Re: [Discuss-gnuradio] Failure of sending square wave over USRPs (back-to-back)
On 03/15/2014 02:57 AM, Activecat wrote: Dear Marcus, Please avoid adding more confusions rather than clarities. The term upconversion and downconversion are common terms used in the radio engineering industry, but may not be common among other technical folks. In radio engineering industry, there are more than 1 type of upconversion or downconversion. The common types include: a). analog up-conversion: The baseband real signal x(t) will be mixed with a carrier frequency, that its output is a real signal of y(t) = x(t).cos(wt) where w = central frequency b). complex up-conversion: The baseband complex-based signal x(t) = I(t) + j.Q(t) will be quadrature upconverted so that its output is a real signal of y(t) = I(t).cos(wt) - Q(t).sin(wt) For clarity sometimes we need to clarify which one you were referring to. These two (analog vs complex upconverter) are significantly very different from each other. I was using the term analog to distinguish from digital. The FPGA *also* has up/downconverters for doing offsetting and mop up operations on the signal stream, and those operations are, necessarily, performed on a digital sample stream, rather than on an analog electron stream. A quadrature up (or down) converter is structurally very similar to a real-valued converter, and most folks in the industry refer to both as upconversion and downconversion. While the mathematical expressions that describe them are, as you note, different, they're performing a very similar function, and use nearly-identical hardware, except that in the complex (quadrature) case, you have two mixers, and a phase-split local oscillator. You can see the schematics of SBX (and other cards) here: http://www.ettus.com/files/schematics ___ Discuss-gnuradio mailing list Discuss-gnuradio@gnu.org https://lists.gnu.org/mailman/listinfo/discuss-gnuradio
Re: [Discuss-gnuradio] Failure of sending square wave over USRPs (back-to-back)

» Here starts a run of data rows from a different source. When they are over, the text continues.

-- ==== Sys2Proof/Machine/Bath.lean ====
section
/-! DEFINITION. The Bath Monitor and the gate's own timing (chapter 5): the ends of THERMO polls, level readings, the
kettle falling quiet, the trial of each second and the expiry of a window entry. -/

namespace Sys2Proof.Machine

/-! ## Temperature (R76 to R78) -/

/-- A channel record judged for its poll (R76). -/
def judgeChannel (c : Channel) : ChannelView :=
  { reading := some c.reading, valid := decide (c.code = 0) && inRange 3000 6000 c.reading }

/-- The readings of the valid channels of a poll. -/
def validReadings (cs : List ChannelView) : List Int := cs.filterMap (fun c => if c.valid then c.reading else none)

/-- The bath temperature of a poll (R77): the mean of two or more valid channels, rounded half up; else UNKNOWN. -/
def bathTemperature (cs : List ChannelView) : Option Int :=
  if 2 ≤ (validReadings cs).length then
    some (floorDiv ((validReadings cs).sum + ((validReadings cs).length / 2 : Nat)) (validReadings cs).length)
  else none

/-- TEMP_UNKNOWN is raised at a poll that makes the temperature UNKNOWN from KNOWN, or is the first since a reset (R77). -/
def noteUnknown (cs : List ChannelView) (before : Bath) (s : State) : State :=
  if (bathTemperature cs).isNone && (before.temp.isSome || !before.polled) then
    raise .tempUnknown none none (some ((validReadings cs).length : Int)) none s
  else s

/-- The comparison with the trip temperature of a poll whose temperature is KNOWN (R78). -/
def compareTrip (s : State) : State :=
  match s.bath.temp with
  | none => s
  | some t =>
    if s.bath.overArmed then
      if s.thetaTrip ≤ t then
        raise .overTemperature none none (some t) (some s.thetaTrip) { s with bath := { s.bath with overArmed := false } }
      else s
    else if t < s.thetaTrip - 50 then { s with bath := { s.bath with overArmed := true } }
    else s

/-- The end of a THERMO poll (R77, R78), followed by the trials of the waiting loads (R85). -/
def thermoEnd (cs : List ChannelView) (s : State) : State :=
  let s' := { s with bath := { s.bath with channels := cs, temp := bathTemperature cs, polled := true } }
  tryWaiting (compareTrip (noteUnknown cs s.bath s'))

/-- All four channels invalid, with no reading (R76). -/
def noChannels : List ChannelView := List.replicate 4 ChannelView.none

/-! ## Level (R81 to R83) -/

/-- A valid reading becomes the quiet reading (R82): the Balance Unit takes it first, and B_q is the book it leaves.
The notices of a reconciliation that it completes stand before LEVEL_LOW (DEDUCED, log entry 46). -/
def takeReading (depth temp : Int) (s : State) : State :=
  let q : QuietReading :=
    { depth := depth, temp := temp, density := density temp, length := s.kettleLength, width := s.kettleWidth,
      book := s.balance.book, time := s.clock }
  let s := completeRecon q s
  refreshDepth { s with bath := { s.bath with reading := some { q with book := s.balance.book } } }

/-- The answer of the level gauge (R81): valid, skipped or discarded. -/
def levelAnswer (distance : Int) (s : State) : State :=
  match s.bath.temp with
  | some t =>
    if s.bath.quiet = true ∧ 0 < s.gaugeDatum - distance ∧ s.gaugeDatum - distance ≤ s.kettleDepth ∧
        inRange 4000 5500 t = true then
      takeReading (s.gaugeDatum - distance) t s
    else s
  | none => s

/-! ## The kettle falls quiet (R80, R81) -/

/-- The settle count has reached 30 with the kettle undisturbed (R80). -/
def quietDue (s : State) : Bool := !s.disturbed && !s.bath.quiet && decide (30 ≤ s.bath.settle)

/-- The kettle state becomes QUIET, and the first poll of LEVEL falls due (R80, R81). -/
def fallQuiet (s : State) : State :=
  pollFallsDue .level { s with bath := { s.bath with quiet := true }, field := { s.field with levelSecs := 0 } }

/-! ## The window (R87) -/

/-- The head of the window has reached the age of an hour (R87). -/
def expiryDue (s : State) : Bool :=
  match s.window with
  | e :: _ => decide (3600 ≤ e.age)
  | [] => false

/-- The head entry leaves, and the waiting loads are tried (R85, R87). -/
def expireEntry (s : State) : State := tryWaiting { s with window := s.window.tail }

/-- GATE_TRIAL_TICK (R85). -/
def execGateTrialTick (h : Hoist) (s : State) : Host.Outcome State Fault Refusal := .next (event (trial h) s)

/-- WINDOW_ENTRY_EXPIRY (R87). -/
def execWindowEntryExpiry (s : State) : Host.Outcome State Fault Refusal :=
  .next (event (fun s => if expiryDue s then expireEntry s else s) s)

/-- KETTLE_QUIET (R80). -/
def execKettleQuiet (s : State) : Host.Outcome State Fault Refusal :=
  .next (event (fun s => if quietDue s then fallQuiet s else s) s)

end Sys2Proof.Machine
end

This thread is starting to get a little too confrontational, so we all need to take a bit of a break. Please take a look at the PLL blocks in GNU Radio; you can find them under the Synchronizers category in the block tree of GRC. Spend some time understanding these blocks and how to use them. If you still have questions, please open another email thread. Thanks, Tom ___ Sorry, Tom. I posted another in the thread before looking at you drop this thread message. My bad. ___ Discuss-gnuradio mailing list Discuss-gnuradio@gnu.org https://lists.gnu.org/mailman/listinfo/discuss-gnuradio
Re: [Discuss-gnuradio] Failure of sending square wave over USRPs (back-to-back)
I have found the answers. http://nutaq.com/en/blog/multi-channel-synchronization-fpga-based-daq-systems http://nutaq.com/en/blog/brief-overview-frequency-synchronization-ofdm On the Nutaq platforms (ZeptoSDR, PicoSDR) you can control VCXO voltage DAC from GNU Radio (and from FPGA user logic) to implement carrier frequency offset correction. Thanks everyone for your help. ___ Discuss-gnuradio mailing list Discuss-gnuradio@gnu.org https://lists.gnu.org/mailman/listinfo/discuss-gnuradio
Re: [Discuss-gnuradio] Failure of sending square wave over USRPs (back-to-back)

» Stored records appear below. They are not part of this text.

-- ==== Sys2Proof/Machine/Hoists.lean ====
section
/-! DEFINITION. The requests that name a hoist (chapter 1, R6 to R31). -/

namespace Sys2Proof.Machine

/-- The checks that stand before every request that names a hoist, but PRESENT, ENABLE_HOIST and DISABLE_HOIST (R6). -/
def onHoist (hoist : Nat) (f : Hoist → State → State × Answer) (s : State) : State × Answer :=
  match hoistOf hoist with
  | none => refuse .range s
  | some h =>
    if (s.seq h).phase = .disabled then refuse .disabled s
    else if (s.seq h).phase = .recover then refuse .busy s
    else f h s

/-- p_imm of a load with the settings in force (R1). -/
def State.pImmOf (s : State) (r : LoadRec) : Int := s.floorClearance + r.hang

/-- p_clr of a load with the settings in force (R1). -/
def State.pClrOf (s : State) (r : LoadRec) : Int := s.kettleDepth + s.clearMargin + r.hang

/-- The last row of the checks of PRESENT (R7). -/
def presentable (s : State) (h : Hoist) (r : LoadRec) : Bool :=
  decide (r.state = .registered) &&
    ((s.order? r.order).map OrderRec.isOpen).getD false &&
    ((s.jig? r.jig).map (fun j => j.carriedBy.isNone)).getD false &&
    (match (s.seq h).lift with
      | some x => decide (s.pClrOf r ≤ x)
      | none => false)

/-- The sequencer's items as a dip starts (R7). -/
def Sequencer.presented (q : Sequencer) (id : Nat) (pImm pClr : Int) : Sequencer :=
  { q with phase := .weighIn, load := some id, pImm := some pImm, pClr := some pClr, skim := .none,
           overdipRaised := false, causes := [] }

/-- A dip starts (R7): the load is IN_CYCLE, the jig carried, the positions computed, and the weigh-in asked for. -/
def startDip (h : Hoist) (r : LoadRec) (s : State) : State :=
  let s := modLoad r.id (fun l => { l with state := .inCycle, hoist := some h }) s
  let s := modJig r.jig (fun j => { j with carriedBy := some r.id }) s
  let s := modSeq h (fun q => q.presented r.id (s.pImmOf r) (s.pClrOf r)) s
  startWeigh h .weighIn s

/-- PRESENT at its owner (R7). -/
def present (hoist load : Nat) (s : State) : State × Answer :=
  match hoistOf hoist with
  | none => refuse .range s
  | some h =>
    if load = 0 ∨ 65535 < load then refuse .range s
    else if (s.seq h).phase = .disabled then refuse .disabled s
    else if (s.seq h).phase ≠ .idle then refuse .busy s
    else
      match s.load? load with
      | none => refuse .notFound s
      | some r => if presentable s h r then taken (endEvent (startDip h r s)) else refuse .state s

/-- HOLD at its owner (R6, R22). -/
def hold (hoist : Nat) : State → State × Answer :=
  onHoist hoist (fun h s =>
    match (s.seq h).phase with
    | .idle | .raising => refuse .state s
    | .held => taken s
    | _ => taken (endEvent (enterHeld h s)))

/-- A hoist in IMMERSE or AWAIT_SKIM that does not stand at p_imm is moved back there (R24). -/
def returnToImm (h : Hoist) (s : State) : State :=
  if ((s.seq h).phase = .immerse ∨ (s.seq h).phase = .awaitSkim) ∧ (s.seq h).standsAt (s.seq h).pImm = false then
    (issueLift h (s.seq h).pImm (s.entrySpeed h) s).1
  else s

/-- RESUME into IMMERSE (R15, R24): the decision where the countdown stands at 0. -/
def resumeImmerse (h : Hoist) (s : State) : State :=
  if (s.seq h).countdown = some 0 then endDecision h (if (s.seq h).overdip.isNone then startOverdip h s else s) else s

/-- RESUME into WITHDRAW (R18, R32): a withdraw time already written is kept. -/
def resumeWithdraw (h : Hoist) (s : State) : State :=
  liftOut h (modCarried h (fun r => { r with withdrawTime := some (r.withdrawTime.getD s.clock) }) s)

/-- RESUME into DRAIN (R19): first back to p_clr, then the countdowns go on from where they stood; a load never
admitted goes to TRAVEL_OUT (R21).  DEDUCED (log entry 43): so after the raise (R29) of a hoist whose drain had ended, held
in WEIGH_OUT, both stand at 0 and the drain ends at once; where none stand, DRAIN never having been entered, they are set to
the latched seconds (R19, R43). -/
def resumeDrain (h : Hoist) (s : State) : State :=
  if s.admitted h then
    let s := modSeq h (fun q =>
      { q with vibrate := some (q.vibrate.getD (((s.latched h).map Latched.vibrate).getD 0)),
               drain := some (q.drain.getD (((s.latched h).map Latched.drain).getD 0)) }) s
    if (s.seq h).standsAt (s.seq h).pClr then runDrain h s
    else (issueLift h (s.seq h).pClr (s.withdrawSpeed h) s).1
  else beginTravelOut h s

/-- RESUME into WEIGH_OUT (R20): first back to p_clr, then a new weigh-out. -/
def resumeWeighOut (h : Hoist) (s : State) : State :=
  if (s.seq h).standsAt (s.seq h).pClr then enterWeighOut h s
  else (issueLift h (s.seq h).pClr (s.withdrawSpeed h) s).1

/-- The work of the held phase is taken up again (R24). -/
def takeUp (h : Hoist) (p : Phase) (s : State) : State :=
  let s := modSeq h (fun q => { q with phase := p, heldPhase := none, holdTimer := none }) s
  match p with
  | .weighIn => startWeigh h .weighIn s
  | .awaitSpan => if (s.arbiter.spanOf (.hoist h)).isSome then beginTravelIn h s else s
  | .travelIn => beginTravelIn h s
  | .awaitAdmit => trial h s
  | .entry => beginEntry h s
  | .immerse => returnToImm h (resumeImmerse h s)
  | .awaitSkim => returnToImm h (endDecision h s)
  | .withdraw => resumeWithdraw h s
  | .drain => resumeDrain h s
  | .weighOut => resumeWeighOut h s
  | .travelOut => beginTravelOut h s
  | .raising => liftRaise h s
  | _ => s

/-- RESUME at its owner (R24). -/
def resume (hoist : Nat) : State → State × Answer :=
  onHoist hoist (fun h s =>
    match (s.seq h).phase with
    | .held =>
      if (s.seq h).lift.isNone || (s.seq h).travel.isNone then refuse .state s
      else
        match (s.seq h).heldPhase with
        | some p => taken (endEvent (takeUp h p s))
        | none => refuse .state s
    | .jogging => refuse .busy s
    | _ => refuse .state s)

/-- The lower bound of a jog's target (R25). -/
def jogLow (h : Hoist) (s : State) : Int :=
  if s.admitted h && (s.arbiter.spanOf (.hoist h)).isSome then (s.seq h).pImm.getD 0 else (s.seq h).pClr.getD 0

/-- The target of a jog (R25). -/
def jogTarget (h : Hoist) (lift delta : Int) (s : State) : Int :=
  clamp (jogLow h s) ((s.seq h).pClr.getD 0 + 500) (lift + delta)

/-- A jog is issued, or not, when its target is at hand (R25); the hold-button timer stops (R28). -/
def jogTo (h : Hoist) (target : Int) (s : State) : State :=
  let s := modSeq h (fun q => { q with holdTimer := none }) s
  if (s.seq h).standsAt (some target) then s else (issueMotion h .lift target s.jogSpeed (setPhase h .jogging s)).1

/-- JOG at its owner (R25); values are checked before the phase (log entry 12). -/
def jog (hoist : Nat) (delta : Int) (s : State) : State × Answer :=
  if (hoistOf hoist).isSome ∧ (delta = 0 ∨ inRange (-500) 500 delta = false) then refuse .range s
  else
    onHoist hoist (fun h s =>
      match (s.seq h).phase with
      | .held =>
        match (s.seq h).lift with
        | none => refuse .state s
        | some x => taken (endEvent (jogTo h (jogTarget h x delta s) s))
      | .jogging => refuse .busy s
      | _ => refuse .state s) s

/-- CANCEL at its owner (R27). -/
def cancel (hoist : Nat) : State → State × Answer :=
  onHoist hoist (fun h s =>
    match (s.seq h).phase with
    | .weighIn | .awaitSpan => taken (endEvent (withdrawClaim (.hoist h) (endDip h (stopWeigh h s))))
    | .travelIn | .awaitAdmit => taken (endEvent (beginTravelOut h s))
    | _ => refuse .state s)

/-- ACCEPT_UNWEIGHED at its owner (R9). -/
def acceptUnweighed (hoist : Nat) : State → State × Answer :=
  onHoist hoist (fun h s =>
    match (s.seq h).phase with
    | .weighIn =>
      taken (endEvent (enterAwaitSpan h
        (modCarried h (fun r => { r with flags := { r.flags with unweighedIn := true } }) (stopWeigh h s))))
    | _ => refuse .state s)

/-- FINISH_UNWEIGHED's conditions (R26). -/
def finishable (q : Sequencer) : Bool :=
  decide (q.phase = .held) && (decide (q.heldPhase = some .drain) || decide (q.heldPhase = some .weighOut)) && q.clear

/-- A dip finished without its weigh-out, the vibrate and drain time left being abandoned by making both absent (R26, log
entry 43); a load never admitted is not posted (R21, log entry 11). -/
def finishWithout (h : Hoist) (s : State) : State :=
  let s := modSeq h (fun q => { q with heldPhase := none, holdTimer := none, vibrate := none, drain := none }) s
  if s.admitted h then weighOutNone h s
  else beginTravelOut h (recordOut h (fun l => { l with wOut := none, flags := { l.flags with unweighedOut := true } }) s)

/-- FINISH_UNWEIGHED at its owner (R26). -/
def finishUnweighed (hoist : Nat) : State → State × Answer :=
  onHoist hoist (fun h s =>
    if (s.seq h).phase = .jogging then refuse .busy s
    else if finishable (s.seq h) then taken (endEvent (withDepthTrials (finishWithout h) s))
    else refuse .state s)

/-- ENABLE_HOIST at its owner (R31): the drive's first poll falls due (R160). -/
def enableHoist (hoist : Nat) (s : State) : State × Answer :=
  match hoistOf hoist with
  | none => refuse .range s
  | some h =>
    match (s.seq h).phase with
    | .disabled =>
      taken (endEvent (pollFallsDue (driveOf h) (modSeq h (fun q => { q with phase := .idle, enabled := true }) s)))
    | .idle => taken s
    | .recover => refuse .busy s
    | _ => refuse .state s

/-- DISABLE_HOIST at its owner (R31): the last reported positions become unknown. -/
def disableHoist (hoist : Nat) (s : State) : State × Answer :=
  match hoistOf hoist with
  | none => refuse .range s
  | some h =>
    match (s.seq h).phase with
    | .idle =>
      taken (endEvent
        (modSeq h (fun q => { q with phase := .disabled, enabled := false, lift := none, travel := none }) s))
    | .disabled => taken s
    | .recover => refuse .busy s
    | _ => refuse .state s

/-- PRESENT (R7). -/
def execPresent (hoist load : Nat) (s : State) : Host.Outcome State Fault Refusal :=
  .next (request 0x20 0 (present hoist load) s)

/-- HOLD (R22). -/
def execHold (hoist : Nat) (s : State) : Host.Outcome State Fault Refusal := .next (request 0x21 0 (hold hoist) s)

/-- RESUME (R24). -/
def execResume (hoist : Nat) (s : State) : Host.Outcome State Fault Refusal := .next (request 0x22 0 (resume hoist) s)

/-- JOG (R25). -/
def execJog (hoist : Nat) (delta : Int) (s : State) : Host.Outcome State Fault Refusal :=
  .next (request 0x23 0 (jog hoist delta) s)

/-- CANCEL (R27). -/
def execCancel (hoist : Nat) (s : State) : Host.Outcome State Fault Refusal := .next (request 0x24 0 (cancel hoist) s)

/-- ACCEPT_UNWEIGHED (R9). -/
def execAcceptUnweighed (hoist : Nat) (s : State) : Host.Outcome State Fault Refusal :=
  .next (request 0x25 0 (acceptUnweighed hoist) s)

/-- FINISH_UNWEIGHED (R26). -/
def execFinishUnweighed (hoist : Nat) (s : State) : Host.Outcome State Fault Refusal :=
  .next (request 0x26 0 (finishUnweighed hoist) s)

/-- ENABLE_HOIST (R31). -/
def execEnableHoist (hoist : Nat) (s : State) : Host.Outcome State Fault Refusal :=
  .next (request 0x27 0 (enableHoist hoist) s)

/-- DISABLE_HOIST (R31). -/
def execDisableHoist (hoist : Nat) (s : State) : Host.Outcome State Fault Refusal :=
  .next (request 0x28 0 (disableHoist hoist) s)

end Sys2Proof.Machine
end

Hi, I try to send square wave from one USRP to another. The received signal at the receiver USRP is very different from what was being sent. This is just a very simple setup. What could be wrong ..? Apparently your understanding of how things work :) First thing, square waves have infinite bandwidth, the DAC can't generate them properly, the ADC can't capture them properly and they'll be modified by the IF filters. The effect of that is to round off the edges. And since you sample at 32k, that's probably going to be fairly visible. Then the second and major thing is that I Q aren't magically transmitted and received perfectly aligned. Unless you use the _exact_ same totally phase aligned LO and ensure the propagation delay to have the ADC sample exactly on your DAC transmitted symbols, the I Q you receive won't be the I Q you transmit, you'll have random time and phase alignement. That's kind of why people use modulation rather than TX raw binary waveforms. Cheers, Sylvain ___ Discuss-gnuradio mailing list Discuss-gnuradio@gnu.org https://lists.gnu.org/mailman/listinfo/discuss-gnuradio
Re: [Discuss-gnuradio] Failure of sending square wave over USRPs (back-to-back)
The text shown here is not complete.